The available aggregation functions include:
* `avg(*cols)`
* `count()`
* `max(*cols)`
* `min(*cols)`
* `sum(*cols)`

In [None]:
userDF.groupBy(userDF["occupation"]).avg("age").show(10)

We can also use `agg(*exprs)` to compute multiple aggregates and returns the result as a DataFrame. `exprs` can be a dict mapping from column name (string) to aggregate functions (string),

The available aggregate functions are `avg`, `max`, `min`, `sum`, `count`.

In [None]:
userDF.groupBy("gender").agg({"age":"avg", "*":"count"}).show()

### Exercise 2

2.1 Find all the movies that have average ratings greater than 4.0.

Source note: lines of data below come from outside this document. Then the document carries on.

-- ==== Sys2Proof/Proofs/ClockAndMotion.lean ====
section
/-! PROOFS. One step (log entry 1), reset and warm-up (R194, R195), the interval (R193), and the events and requests of the motion
monitor (R32 to R35), the sensor inputs (R5) and the STROBE output (R23). -/

namespace Sys2Proof.Machine

/-! ## When the blocks run, and what is due -/

theorem State.running_iff (s : State) : s.running = true ↔ s.time.inReset = false ∧ s.time.warmUp = .ended := by
  simp [State.running]

theorem State.gateDue_iff (s : State) :
    s.gateDue = true ↔ (s.time.inReset = false ∧ s.time.warmUp = .ended) ∧ s.motion.settings.gate ≤ s.motion.gateClock := by
  rw [State.gateDue, Bool.and_eq_true, s.running_iff, decide_eq_true_iff]

theorem State.noMotionDue_iff (s : State) :
    s.noMotionDue = true ↔ (s.time.inReset = false ∧ s.time.warmUp = .ended) ∧ s.motion.timerOn = true ∧ s.motion.timer = 0 := by
  rw [State.noMotionDue, Bool.and_eq_true, Bool.and_eq_true, s.running_iff, decide_eq_true_iff, and_assoc]

theorem State.warmUpDue_iff (s : State) :
    s.warmUpDue = true ↔ s.time.inReset = false ∧ s.time.warmUp = .counting 4 := by
  simp [State.warmUpDue]

theorem takeDue_of_nothingDue {s : State} (h : s.NothingDue) : takeDue s = s := by
  obtain ⟨hg, hn, hw⟩ := h
  simp [takeDue, takeNoMotionIfDue, closeGateIfDue, hg, hn, hw]

/-- Only the end of warm-up changes the time base or a port. -/
theorem takeDue_of_running {s : State} (h : s.running = true) :
    (takeDue s).time = s.time ∧ (takeDue s).ports = s.ports := by
  have hw : s.warmUpDue = false := by
    rw [Bool.eq_false_iff, Ne, s.warmUpDue_iff, ((s.running_iff).1 h).2]
    rintro ⟨-, hcount⟩
    cases hcount
  unfold takeDue
  simp only [hw, Bool.false_eq_true, if_false]
  split
  · split <;> simp
  · simp

theorem State.cycleCounted_ports (s : State) : s.cycleCounted.ports = s.ports := by
  unfold State.cycleCounted
  split <;> rfl

theorem State.cycleCounted_running {s : State} (h : s.running = true) : s.cycleCounted.running = true := by
  obtain ⟨hr, hw⟩ := (s.running_iff).1 h
  rw [State.running_iff, State.cycleCounted]
  split <;> simp [State.intervalEnded, hr, hw]

/-- The part after a cycle of a running clock: the cycle counted, and STROBE held for one more cycle (R23, R193). -/
theorem clockCycle_eq {s : State} (h : s.time.inReset = false) :
    clockCycle s =
      takeDue { (takeDue s).cycleCounted with
        strobe := if (takeDue s).cycleCounted.running then (takeDue s).cycleCounted.strobe.cycled
          else (takeDue s).cycleCounted.strobe } := by
  have hc : (if (takeDue s).time.cycle + 1 < 24000 then
      (takeDue s).withTime { (takeDue s).time with cycle := (takeDue s).time.cycle + 1 } else endInterval (takeDue s)) =
      (takeDue s).cycleCounted := by
    rw [State.cycleCounted, endInterval_eq]
    rfl
  simp only [clockCycle, h, Bool.false_eq_true, if_false, hc, strobe_cycle_eq]
  split <;> rfl

/-! ## The step (log entry 1) -/

/-- Settles O1: the queue's front is matched by the step. -/
theorem stepTakesTheFrontCommand : Obligations.StepTakesTheFrontCommand := by
  intro c rest s h
  rw [step, h]

theorem step_idle {s : State} (h : s.pending = []) : step s = .next (clockCycle s) := by rw [step, h]

/-- Settles O2: a cycle takes what is due, counts, holds STROBE and takes what is due. -/
theorem idleStepRunsOneClockCycle : Obligations.IdleStepRunsOneClockCycle := by
  refine fun s hs => ⟨fun hr => ?_, fun hr hd hc => ?_, fun hr => ?_⟩
  · rw [step_idle hs, clockCycle, if_pos hr]
  · have hin := ((s.running_iff).1 hr).1
    have hcount : s.cycleCounted = { s with time := { s.time with cycle := s.time.cycle + 1 } } := if_pos hc
    rw [step_idle hs, clockCycle_eq hin, takeDue_of_nothingDue hd, hcount]
    rw [takeDue_of_nothingDue (by exact hd), if_pos (by exact hr)]
    rfl
  · refine ⟨takeDue s, clockCycle s, takeDue_dueTaken s, ?_, step_idle hs, fun hrun => ?_⟩
    · rw [clockCycle_eq hr]
      exact takeDue_dueTaken _
    · obtain ⟨htime, hports⟩ := takeDue_of_running hrun
      have hrun' : (takeDue s).running = true := by rw [State.running, htime]; exact hrun
      rw [clockCycle_eq hr, (takeDue_of_running (by exact State.cycleCounted_running hrun')).2]
      exact ((takeDue s).cycleCounted_ports).trans hports

/-! ## Reset, warm-up and the outputs (R194, R195) -/

/-- Settles O3: the reset values, block by block. -/
theorem resetRestoresEveryBlock : Obligations.ResetRestoresEveryBlock := by
  refine ⟨fun s => rfl, by decide, by decide, by decide, fun e => by cases e <;> decide, by decide, by decide, by decide,
    by decide, by decide, by decide, by decide, by decide, by decide, by decide, fun p => by cases p <;> decide,
    fun p => by cases p <;> decide⟩

theorem LengthCounter.openSpan_eq (c : LengthCounter) : c.openSpan = { c with
    span := if c.active = .a ∧ c.a.silent = false ∧ c.b.silent = false then
      some { pa0 := c.a.position, pb0 := c.b.position } else none } := by
  simp only [LengthCounter.openSpan, LengthCounter.slipRuns, Bool.and_eq_true, decide_eq_true_iff, Bool.not_eq_true', and_assoc]

theorem byteLevels_getElem (b : Byte) {j : Nat} (h : j < 8) :
    (byteLevels b)[j]? = some (if b.toNat.testBit (7 - j) then .high else .low) := by
  simp only [byteLevels, List.getElem?_map, List.getElem?_range h, Option.map_some, PinLevel.driven, BitVec.getMsbD,
    BitVec.getLsbD, h, decide_true, Bool.true_and]

@[simp] theorem byteLevels_length (b : Byte) : (byteLevels b).length = 8 := by simp [byteLevels]

/-- The levels of a transaction, byte after byte and eight to a byte. -/
theorem flatMap_byteLevels_getElem (l : List Byte) {i j : Nat} (hj : j < 8) :
    (l.flatMap byteLevels)[8 * i + j]? = l[i]?.bind (fun b => (byteLevels b)[j]?) := by
  induction l generalizing i with
  | nil => simp
  | cons b l ih =>
    cases i with
    | zero => simp [List.getElem?_append_left, hj]
    | succ i =>
      rw [List.flatMap_cons, List.getElem?_append_right (by simp; omega), byteLevels_length,
        show 8 * (i + 1) + j - 8 = 8 * i + j by omega, ih, List.getElem?_cons_succ]

theorem exec_endOfWarmUp {v : InputLevels} {s : State} (h : s.warmUpDue = true) :
    exec (.endOfWarmUp v) s = .next (endWarmUp v s) := congrArg _ (if_pos h)

theorem exec_resetRelease {s : State} (h : s.time.inReset = true) :
    exec .resetRelease s = .next (s.withTime { inReset := false, cycle := 0, warmUp := .counting 0 }) := congrArg _ (if_pos h)

/-- Settles O4: the two events of R194, the table of R195, and the bits of a transaction. -/
theorem releaseAndWarmUpFollowR194 : Obligations.ReleaseAndWarmUpFollowR194 := by
  refine ⟨fun s h => exec_resetRelease h, fun v s hr hc => ?_, fun s => ⟨fun h => ?_, fun h => ?_⟩, fun r => ⟨?_, ?_⟩⟩
  · rw [exec_endOfWarmUp ((s.warmUpDue_iff).2 ⟨hr, hc⟩), endWarmUp, LengthCounter.openSpan_eq]
    rfl
  · simp only [State.outputs, h, Bool.false_and]
    rfl
  · simp only [State.outputs, h, Bool.true_and, PinLevel.driven, State.stopAsserted, List.any_eq_true]
    exact ⟨trivial, trivial, fun p => by cases p <;> exact ⟨rfl, rfl⟩⟩
  · simp [PortRegs.sdoLevels, List.length_flatMap, mul_comm]
  · intro i hi b hb j hj
    have hb' : r.sdo[i]? = some b := hb
    rw [PortRegs.sdoLevels, flatMap_byteLevels_getElem _ hj, hb', Option.bind_some, byteLevels_getElem b hj]

/-! ## The interval (R193) -/

/-- Settles O5: the interval takes what is due first; with nothing due only the counts of time change. -/
theorem intervalAdvancesTheClocks : Obligations.IntervalAdvancesTheClocks := by
  have hexec {s : State} (h : s.time.inReset = false) : exec .interval s = .next (takeDue s).intervalEnded := by
    have hrun : exec .interval s = .next (endInterval (takeDue s)) := congrArg _ (if_neg (by simp [h]))
    rw [hrun, endInterval_eq]
  refine ⟨fun s => ⟨s.gateDue_iff, s.noMotionDue_iff, s.warmUpDue_iff⟩, fun s h => congrArg _ (if_pos h),
    fun s h => ⟨takeDue s, takeDue_dueTaken s, hexec h⟩, fun s h hd => ⟨fun n hn => ?_, fun hw => ?_⟩⟩
  · rw [hexec h, takeDue_of_nothingDue hd, State.intervalEnded]
    simp [hn]
  · rw [hexec h, takeDue_of_nothingDue hd, State.intervalEnded]
    simp [h, hw]

/-! ## The motion monitor (R32 to R35) -/

/-- Settles O8: NO-MOTION is due, and is taken. -/
theorem noMotionIsPostedOnce : Obligations.NoMotionIsPostedOnce := by
  intro s hr hon ht
  exact congrArg _ (if_pos ((s.noMotionDue_iff).2 ⟨(s.running_iff).1 hr, hon, ht⟩))

theorem gatePeriod?_eq_some_iff {code gate : Nat} :
    gatePeriod? code = some gate ↔ code ≤ 3 ∧ gate = [5, 10, 20, 50].getD code 0 := by
  match code with
  | 0 => simp [gatePeriod?, eq_comm]
  | 1 => simp [gatePeriod?, eq_comm]
  | 2 => simp [gatePeriod?, eq_comm]
  | 3 => simp [gatePeriod?, eq_comm]
  | n + 4 => simp [gatePeriod?]

theorem motionInRange_iff (m : MotionFields) : motionInRange m = true ↔
    (50 ≤ m.decel ∧ m.decel ≤ 5000) ∧ m.reaction ≤ 1000 ∧ m.tolerance ≤ 5000 ∧
      (100 ≤ m.overrun ∧ m.overrun ≤ 1000000) ∧ (500 ≤ m.timeout ∧ m.timeout ≤ 10000) ∧
      (1000 ≤ m.silence ∧ m.silence ≤ 100000) ∧ (10000 ≤ m.check ∧ m.check ≤ 1000000) ∧
      (100 ≤ m.slip ∧ m.slip ≤ 50000) := by
  simp only [motionInRange, Bool.and_eq_true, decide_eq_true_iff, and_assoc]

/-- Settles O9: the branches of the taking. -/
theorem setMotionStoresNineSettings : Obligations.SetMotionStoresNineSettings := by
  refine fun p m s ht => ⟨fun hm => exec_eq_replied rfl rfl ht (if_pos hm), fun hm hok => ?_, fun hm hok => ?_⟩
  · refine exec_eq_replied rfl rfl ht ?_
    rw [takeSetMotion, if_neg (by simp [hm])]
    cases hg : gatePeriod? m.gate with
    | none => rfl
    | some gate =>
      have hbad : motionInRange m = false := by
        rw [Bool.eq_false_iff, Ne, motionInRange_iff]
        exact fun h => hok ⟨(gatePeriod?_eq_some_iff.1 hg).1, h⟩
      exact if_pos hbad
  · obtain ⟨hgate, hrange⟩ := hok
    refine exec_eq_replied rfl rfl ht ?_
    rw [takeSetMotion, if_neg (by simp [hm]), gatePeriod?_eq_some_iff.2 ⟨hgate, rfl⟩]
    exact if_neg (by simp [(motionInRange_iff m).2 hrange])

theorem takeLineState_eq {n : Nat} {r : LineReport} (h : lineReport? n = some r) (s : State) :
    takeLineState n s = (s.withMotion (s.motion.reported r), .done []) := by rw [takeLineState, h]

/-- Settles O10: the report named by its code. -/
theorem lineStateSetsTheMotionCheck : Obligations.LineStateSetsTheMotionCheck := by
  refine fun p report s ht => ⟨fun hr => ?_, fun hr hm => ?_, fun hr hm => ?_, fun hr => ?_, fun hr => ?_⟩
  · refine exec_eq_replied rfl rfl ht ?_
    match report, hr with
    | _ + 3, _ => rfl
  · subst hr
    refine exec_eq_replied rfl rfl ht ((takeLineState_eq (r := .running) rfl s).trans ?_)
    rw [Motion.reported, if_pos hm]
    rfl
  · subst hr
    refine exec_eq_replied rfl rfl ht ((takeLineState_eq (r := .running) rfl s).trans ?_)
    rw [Motion.reported, if_neg (by simp [hm])]
    rfl
  · subst hr
    exact exec_eq_replied rfl rfl ht (takeLineState_eq (r := .stopped) rfl s)
  · subst hr
    exact exec_eq_replied rfl rfl ht (takeLineState_eq (r := .jogging) rfl s)

/-! ## The inputs and the STROBE output (R5, R23) -/

theorem Inputs.encoder_accept (i : Inputs) (e : Encoder) (x : EncoderInput) :
    (i.accept e x).encoder e = x ∧ (i.accept e x).encoder (otherEncoder e) = i.encoder (otherEncoder e) ∧
      (i.accept e x).mark = i.mark ∧ (i.accept e x).splice = i.splice := by
  cases e <;> exact ⟨rfl, rfl, rfl, rfl⟩

theorem exec_illegalTransition {s : State} (h : s.running = true) (e : Encoder) :
    exec (.illegalTransition e) s = .next (glitchAt e s) := congrArg _ (if_pos h)

/-- Settles O13: the new pair of levels is accepted, and the first glitch of a gate is posted. -/
theorem illegalTransitionCountsAGlitch : Obligations.IllegalTransitionCountsAGlitch := by
  intro e s hr x
  obtain ⟨hself, hother, hmark, hsplice⟩ := s.inputs.encoder_accept e x.glitch
  refine ⟨glitchAt e s, exec_illegalTransition hr e, ?_, ?_, ⟨?_, ?_⟩, fun hp => ?_, fun hp => ?_, ?_⟩
  · simpa [glitchAt, EncoderInput.glitch, holdAt, x] using hself
  · simpa [glitchAt] using hother
  · simpa [glitchAt] using hmark
  · simpa [glitchAt] using hsplice
  · simp only [x] at hp
    simp [glitchAt, State.postIf, hp]
  · simp only [x] at hp
    simp only [glitchAt, State.postIf, hp, Bool.not_false, if_true]
    rfl
  · cases hp : (s.inputs.encoder e).glitchPosted <;>
      simp only [glitchAt, State.postIf, hp, Bool.not_false, Bool.not_true, Bool.false_eq_true, if_true, if_false] <;> rfl

/-- Settles O14: a pulse can begin, and one under way ends. -/
theorem strobePulsesFollowTheOwedCount : Obligations.StrobePulsesFollowTheOwedCount := by
  refine fun s hr => ⟨fun hl ho => ?_, fun hh => ?_⟩
  · exact congrArg _ (if_pos (by simp [hr, Strobe.canBegin, hl, ho]))
  · exact congrArg _ (if_pos (by simp [hr, hh]))

end Sys2Proof.Machine
end

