/-- Nothing but the stop list, the stop entry ids of records with their change count, and the station records has changed. -/
structure PlannerOnly (s t : State) : Prop where
  frame : t = { s with stops := t.stops, queue := t.queue, alerts := t.alerts }
  queue : t.queue = { s.queue with records := t.queue.records, changes := t.queue.changes }
  records : t.queue.records.map PathRecord.bare = s.queue.records.map PathRecord.bare

namespace PlannerOnly

theorem refl (s : State) : PlannerOnly s s := ⟨rfl, rfl, rfl⟩

theorem trans {s t u : State} (h : PlannerOnly s t) (g : PlannerOnly t u) : PlannerOnly s u :=
  ⟨by rw [g.frame, h.frame], by rw [g.queue, h.queue], g.records.trans h.records⟩

theorem post (s : State) (k : EventKind) : PlannerOnly s (s.post k) := ⟨rfl, rfl, rfl⟩

theorem postIf (s : State) (c : Bool) (k : EventKind) : PlannerOnly s (s.postIf c k) := by
  unfold State.postIf
  split
  · exact post s k
  · exact refl s

theorem evaluate (s : State) : PlannerOnly s (evaluate s) :=
  ⟨(evaluate_evaluated s).frame, (evaluate_evaluated s).queue, (evaluate_evaluated s).records_without⟩

theorem withStopId_bare (q : PathQueue) (which : PathRecord → Bool) (id : Option Nat) :
    (q.withStopId which id).records.map PathRecord.bare = q.records.map PathRecord.bare := by
  rw [PathQueue.withStopId, List.map_map]
  refine List.map_congr_left fun r _ => ?_
  rw [Function.comp_apply]
  split <;> rfl

theorem stopRemoved (e : StopEntry) (s : State) : PlannerOnly s (s.stopRemoved e) := ⟨rfl, rfl, withStopId_bare _ _ _⟩

theorem stopPlaced (o : StopOffer) (s : State) : PlannerOnly s (s.stopPlaced o) := ⟨rfl, rfl, withStopId_bare _ _ _⟩

theorem offerStop (o : StopOffer) (s : State) : PlannerOnly s (offerStop o s).1 := by
  unfold Machine.offerStop
  split
  · rw [insertStop_placed]
    exact (stopPlaced o s).trans (evaluate _)
  · split
    next v _ =>
      rw [insertStop_placed, removeStop_eq]
      exact (((stopRemoved v s).trans (post _ _)).trans (evaluate _)).trans ((stopPlaced o _).trans (evaluate _))
    next => exact postIf _ _ _

variable {s t : State} (h : PlannerOnly s t)
include h

theorem length : t.queue.records.length = s.queue.records.length := by
  have := congrArg List.length h.records
  rwa [List.length_map, List.length_map] at this

/-- Each record of the queue is still there, but for its stop entry id. -/
theorem mem {r : PathRecord} (hr : r ∈ s.queue.records) : ∃ r' ∈ t.queue.records, r'.bare = r.bare := by
  have hmem : r.bare ∈ t.queue.records.map PathRecord.bare := by
    rw [h.records]
    exact List.mem_map_of_mem hr
  exact List.mem_map.1 hmem

/-- And each one that is there was. -/
theorem mem_of {r' : PathRecord} (hr : r' ∈ t.queue.records) : ∃ r ∈ s.queue.records, r.bare = r'.bare := by
  have hmem : r'.bare ∈ s.queue.records.map PathRecord.bare := by
    rw [← h.records]
    exact List.mem_map_of_mem hr
  exact List.mem_map.1 hmem

end PlannerOnly

theorem bare_eq_iff {a b : PathRecord} : a.bare = b.bare ↔ a.body = b.body ∧ a.slit = b.slit ∧ a.joined = b.joined := by
  simp [PathRecord.bare]

/-! ## A record joins (R56, R57) -/

/-- A record that joins after every other takes its place behind the web marks up to its own. -/
theorem placeRecord_eq {r : PathRecord} {l : List PathRecord} (h : ∀ x ∈ l, x.joined < r.joined) :
    placeRecord r l = l.takeWhile (fun x => decide (x.body.web ≤ r.body.web)) ++
      r :: l.dropWhile (fun x => decide (x.body.web ≤ r.body.web)) := by
  induction l with
  | nil => rfl
  | cons x rest ih =>
    have hx := h x (by simp)
    have ih := ih fun y hy => h y (by simp [hy])
    by_cases hle : x.body.web ≤ r.body.web
    · have hbefore : r.before x = false := by simp [PathRecord.before]; omega
      simp [placeRecord, hbefore, ih, hle]
    · have hbefore : r.before x = true := by simp [PathRecord.before]; omega
      simp [placeRecord, hbefore, hle]

/-- The record that joins with a body. -/
def State.joining (s : State) (body : RecordBody) (slit : Option LaneRange) : PathRecord :=
  { body := body, slit := slit, stopId := none, joined := s.queue.nextJoin }

/-- The part with a record entered, at its place in web order in any queue (R56, R57). -/
def State.recordJoined (body : RecordBody) (slit : Option LaneRange) (s : State) : State :=
  { s with queue := { s.queue with
      records := placeRecord (s.joining body slit) s.queue.records
      nextNumber := nextInCycle 65535 body.number
      nextJoin := s.queue.nextJoin + 1
      flow := s.queue.flow.addTaken 1
      changes := wrap16 s.queue.changes 1 } }

/-- The body of a record entered next. -/
def State.nextBody (s : State) (kind : RecordKind) (xs xe length : Nat) (web : Int) : RecordBody :=
  { number := s.freshNumber, kind := kind, xs := xs, xe := xe, length := length, web := web }

theorem enterRecord_joined (kind : RecordKind) (xs xe length : Nat) (web : Int) (slit : Option LaneRange) (s : State) :
    enterRecord kind xs xe length web slit s = (s.recordJoined (s.nextBody kind xs xe length web) slit, s.freshNumber) := rfl

theorem recordJoined_eq {s : State} (h : s.QueueSound) (body : RecordBody) (slit : Option LaneRange) :
    s.recordJoined body slit = s.recordEntered body slit := by
  rw [State.recordJoined, placeRecord_eq fun x hx => h.2.2.2.1 x hx]
  rfl

theorem recordJoined_mem (body : RecordBody) (slit : Option LaneRange) (s : State) :
    s.joining body slit ∈ (s.recordJoined body slit).queue.records := mem_placeRecord.2 (.inl rfl)

/-! ## The splice limit (R66) -/

theorem sensedInLane_eq (n : Nat) : PathRecord.sensedInLane n = fun r => decide (r.body.kind = .sensedSplice) &&
    (match r.slit with
     | none => true
     | some x => x.contains n) := by
  funext r
  unfold PathRecord.sensedInLane
  cases r.slit <;> rfl

/-- With the new record in the queue each lane's count is that of R66. -/
theorem overSpliceLimit_iff (s : State) {body : RecordBody} (hb : body.kind = .sensedSplice) :
    (s.job.params.enforce && overSpliceLimit (s.recordJoined body none)) = true ↔ s.SpliceOverLimit := by
  have hcount (lane : LaneRecord) : lane.spliceCount +
      (s.recordJoined body none).queue.records.countP (PathRecord.sensedInLane lane.number) = s.splicesToCome lane := by
    have hnew : PathRecord.sensedInLane lane.number (s.joining body none) = true := by
      simp [PathRecord.sensedInLane, State.joining, hb]
    have hone : (s.recordJoined body none).queue.records.countP (PathRecord.sensedInLane lane.number) =
        s.queue.records.countP (PathRecord.sensedInLane lane.number) + 1 := by
      rw [show (s.recordJoined body none).queue.records = placeRecord (s.joining body none) s.queue.records from rfl,
        (placeRecord_perm _ _).countP_eq, List.countP_cons, if_pos hnew]
    rw [hone, LaneRecord.spliceCount, State.splicesToCome, sensedInLane_eq, ← Nat.add_assoc] <;> rfl
  rw [Bool.and_eq_true]
  refine and_congr_right fun _ => ?_
  unfold overSpliceLimit
  cases hset : (s.recordJoined body none).roll.windingSet with
  | none =>
    replace hset : s.roll.windingSet = none := hset
    simp [hset]
  | some set =>
    replace hset : s.roll.windingSet = some set := hset
    simp only [hset, List.any_eq_true, decide_eq_true_eq, hcount, Option.mem_def, Option.some.injEq, exists_eq_left']
    rfl

/-! ## A splice arrival (R64, R65) -/

theorem exec_spliceArrival {s : State} (h : s.running = true) :
    exec .spliceArrival s = .next (spliceSeen (s.withInputs s.inputs.spliceArrived)) := by
  rw [exec_event rfl, if_pos h]

theorem isRescan_iff {high : Option Int} {web : Int} : isRescan high web = true ↔ ∃ h, high = some h ∧ web ≤ h + 1000 := by
  cases high <;> simp [isRescan]

/-- The part as a splice that is no rescan leaves the high mark (R64). -/
def State.marked (s : State) : State :=
  { s with queue := { s.queue with highMark := some ((s.length.p : Int) - s.geometry.e) } }

section Spliced
variable {s : State} (hr : ∀ high, s.queue.highMark = some high → high + 1000 < (s.length.p : Int) - s.geometry.e)
include hr

theorem not_rescan : ¬ isRescan s.queue.highMark ((s.p : Int) - s.geometry.e) = true := by
  rw [isRescan_iff]
  rintro ⟨h, hh, hle⟩
  have := hr h hh
  simp only [State.p] at hle
  omega

variable (hj : s.job.state ≠ .noJob)
include hj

2.2 Find all the movies that have average ratings greater than 4.0 and have recieved more than 400 reviews.

In [None]:
# Your code goes here

# 2.1
ratingDF.groupBy("movieId")\
.avg("rating").filter("avg(rating) > 4.0")\
.show()

# 2.2
ratingDF.groupBy("movieId")\
.agg({"rating":"avg", "*":"count"})\
.filter("avg(rating) > 4.0 AND count(1) > 400")\
.show()

### 2.3 Converting Column Format

Each column in a DataFrame has it own data format. Some time you need to convert column format. In the `ratingDF` DataFrame the timestamp column uses Unix time which is not human readable.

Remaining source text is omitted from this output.